Medicaid funding for infant circumcision used to be available in every state, but starting with California in 1982, 18 states (Arizona, California, Colorado, Florida, Idaho, Louisiana, Maine, Minnesota, Mississippi, Missouri, Montana, Nevada, North Carolina, North Dakota, Oregon, South Carolina, Utah, and Washington) had eliminated Medicaid coverage of routine circumcision by July 2011. One study in the Midwest of the U.S. found that this had no effect on the newborn circumcision rate but it did affect the demand for circumcision at a later time. Another study, published in early 2009, found a difference in the neonatal male circumcision rate of 24% between states with and without Medicaid coverage. The study was controlled for other factors such as the percentage of Hispanic patients. 

The CDC uses two data sources to track circumcision rates. The first is the National Health and Nutrition Examination Survey (NHANES), which records circumcisions performed at any time at any location. The second is the National Hospital Discharge Survey (NHDS), which does not record circumcisions performed outside the hospital setting or those performed at any age following discharge from the birth hospitalization. Methodologically flawed calculations throughout the 2000s and 2010s showed the rate decreasing off of these statistics, but this data is believed to be misleading due to an increasing trend of performing neonatal circumcisions outside of hospitals, a trend not reflected in hospital discharge data.
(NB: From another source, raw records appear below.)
-- ==== Sys2Proof/Config.lean ====
section
/-! DEFINITION. What the spec leaves to an implementation (R11, R21, U11, U12, U15) and the values it leaves
unspecified (U1, U2): the four capacities, the numerics of the brightness product, and the free values
a host read returns of unspecified state and of locations beyond the range in use. `REG_MAP`, `LOAD_PORT` and `LATENCY` affect no result (R8, U13, U14)
and have no place in the model. -/

namespace Sys2Proof

/-- A capacity of R11: unbounded (`inf`), or a number of bytes, entries or pixels. -/
inductive Capacity where
  | inf
  | atMost (n : Nat)
deriving DecidableEq, Repr

/-- `SCALE_NUMERICS` of R11: how the brightness product is rounded (R204, R205). -/
inductive Numerics where
  | exact
  | binary64
deriving DecidableEq, Repr

/-- The open parameters of R11 that affect a result. A CORE's configuration is fixed: no host action and no
command changes it (R45). -/
structure Config where
  ibufCap : Capacity
  palCap : Capacity
  gridCap : Capacity
  obufCap : Capacity
  numerics : Numerics
deriving DecidableEq, Repr

/-- The configuration of the model's reset state: `exact` is the spec's default (R11, R204); every capacity
`inf`, in which case `CapacityExceeded` never arises (R11). DESIGN CHOICE (log 4): another configuration is
another value of `State.cfg`, over which every statement ranges. -/
def Config.standard : Config :=
  { ibufCap := .inf, palCap := .inf, gridCap := .inf, obufCap := .inf, numerics := .exact }

/-- FREE VALUE (R40, U1; log 5): what the k-th host read of an unspecified 32-bit register returns. -/
opaque Config.freeWord : Nat → Word

/-- FREE VALUE (R40, U1; log 5): what the k-th host read of an unspecified `DIMW`-wide register returns. -/
opaque Config.freeNumber : Nat → Nat

/-- FREE VALUE (R40, U1; log 5): what the k-th host read of an unspecified byte returns. -/
opaque Config.freeByte : Nat → Byte

/-- FREE VALUE (R40, U1; log 5): what the k-th host read of an unspecified pixel or palette entry returns. -/
opaque Config.freePixel : Nat → RGB

/-- The three grid memories a host read can name (R48). -/
inductive GridName where
  | original
  | transformed
  | resampled
deriving DecidableEq, Repr

/-- FREE VALUE (log 17): what byte `a` of IBUF beyond the file answers in IBUF's n-th generation, the same at every read
(R71). -/
opaque Config.restIbuf (n a : Nat) : Byte

/-- FREE VALUE (log 17): the same of byte `a` of OBUF beyond the image. -/
opaque Config.restObuf (n a : Nat) : Byte

/-- FREE VALUE (log 17): the same of entry `i` of PAL beyond the palette. -/
opaque Config.restPal (n i : Nat) : RGB

/-- FREE VALUE (log 17): the same of pixel (x, y) of a grid memory outside the grid. -/
opaque Config.restPixel (n : Nat) (g : GridName) (x y : Nat) : RGB

end Sys2Proof
end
Circumcision was the second-most common procedure performed on patients under one year of age, after routine inoculations and prophylactic vaccinations. There are various explanations for why the infant circumcision rate in the United States is different from comparable countries. Many parents' decisions about circumcision are preconceived, which may contribute to the high rate of elective circumcision. Brown & Brown (1987) reported the most correlated factor is whether the father is circumcised.

Asia

Less than 20%
Armenia, Bhutan, Burma, China, Cambodia, Hong Kong, India, Japan, Laos, Mongolia, Nepal, North Korea, Papua New Guinea, Singapore, Sri Lanka, Taiwan, Thailand, Vietnam.

India 
According to the National Family Health Survey (NFHS-4) the overall circumcision rate in India is 16%.

China 
The overall prevalence of circumcision in China is reported to be 14%.

Hong Kong 
A sample of children aged < 12 found a circumcision rate of 3.4% (1982) . A survey on men who regularly visit female sex workers from 2012 found a circumcision rate of 28%.

Singapore 
The prevalence of circumcision in Singapore is estimated to be 14.9%.

Taiwan 
It is estimated that the circumcision rate for men aged 20-40 is between 10 and 15%.

Cambodia 
The overall prevalence of circumcision in Cambodia is reported to be 3.5%.

Between 20% and 80%
Indonesia, Kazakhstan, Malaysia, and South Korea.

South Korea
Circumcision is largely a modern-day phenomenon in South Korea. While during the twentieth century the rate of circumcision increased to around 80%, virtually no circumcision was performed prior to 1945, as it was against Korea's long and strong tradition of preserving the body as a gift from parents. A 2001 study of 20-year-old South Korean men found that 78% were circumcised. At the time, the authors commented that "South Korea has possibly the largest absolute number of teenage or adult circumcisions anywhere in the world. Because circumcision started through contact with the American military during the Korean War, South Korea has an unusual history of circumcision." According to a 2002 study, 86.3% of South Korean males aged 14–29 were circumcised. In 2012, it is the case of 75.8% of the same age group. Only after 1999 has some information against circumcision become available (at the time of the 2012 study, only 3% of Korean internet sites, using the most popular Korean search engine Naver, were against indiscriminate circumcision and 97% were for). The authors of the study speculate "that the very existence of information about the history of Korean circumcision, its contrary nature relative to a longstanding tradition, its introduction by the US military, etc., has been extremely influential on the decision-making process regarding circumcision."

More than 80%
Afghanistan, Azerbaijan, Bangladesh, Bahrain, Brunei, Iran, Iraq, Israel, Pakistan, Jordan, Kuwait, Kyrgyzstan, Lebanon, Oman, Palestine, the Philippines, Qatar, Saudi Arabia, Syria, Tajikistan, Turkey, Turkmenistan, Uzbekistan, United Arab Emirates and Yemen.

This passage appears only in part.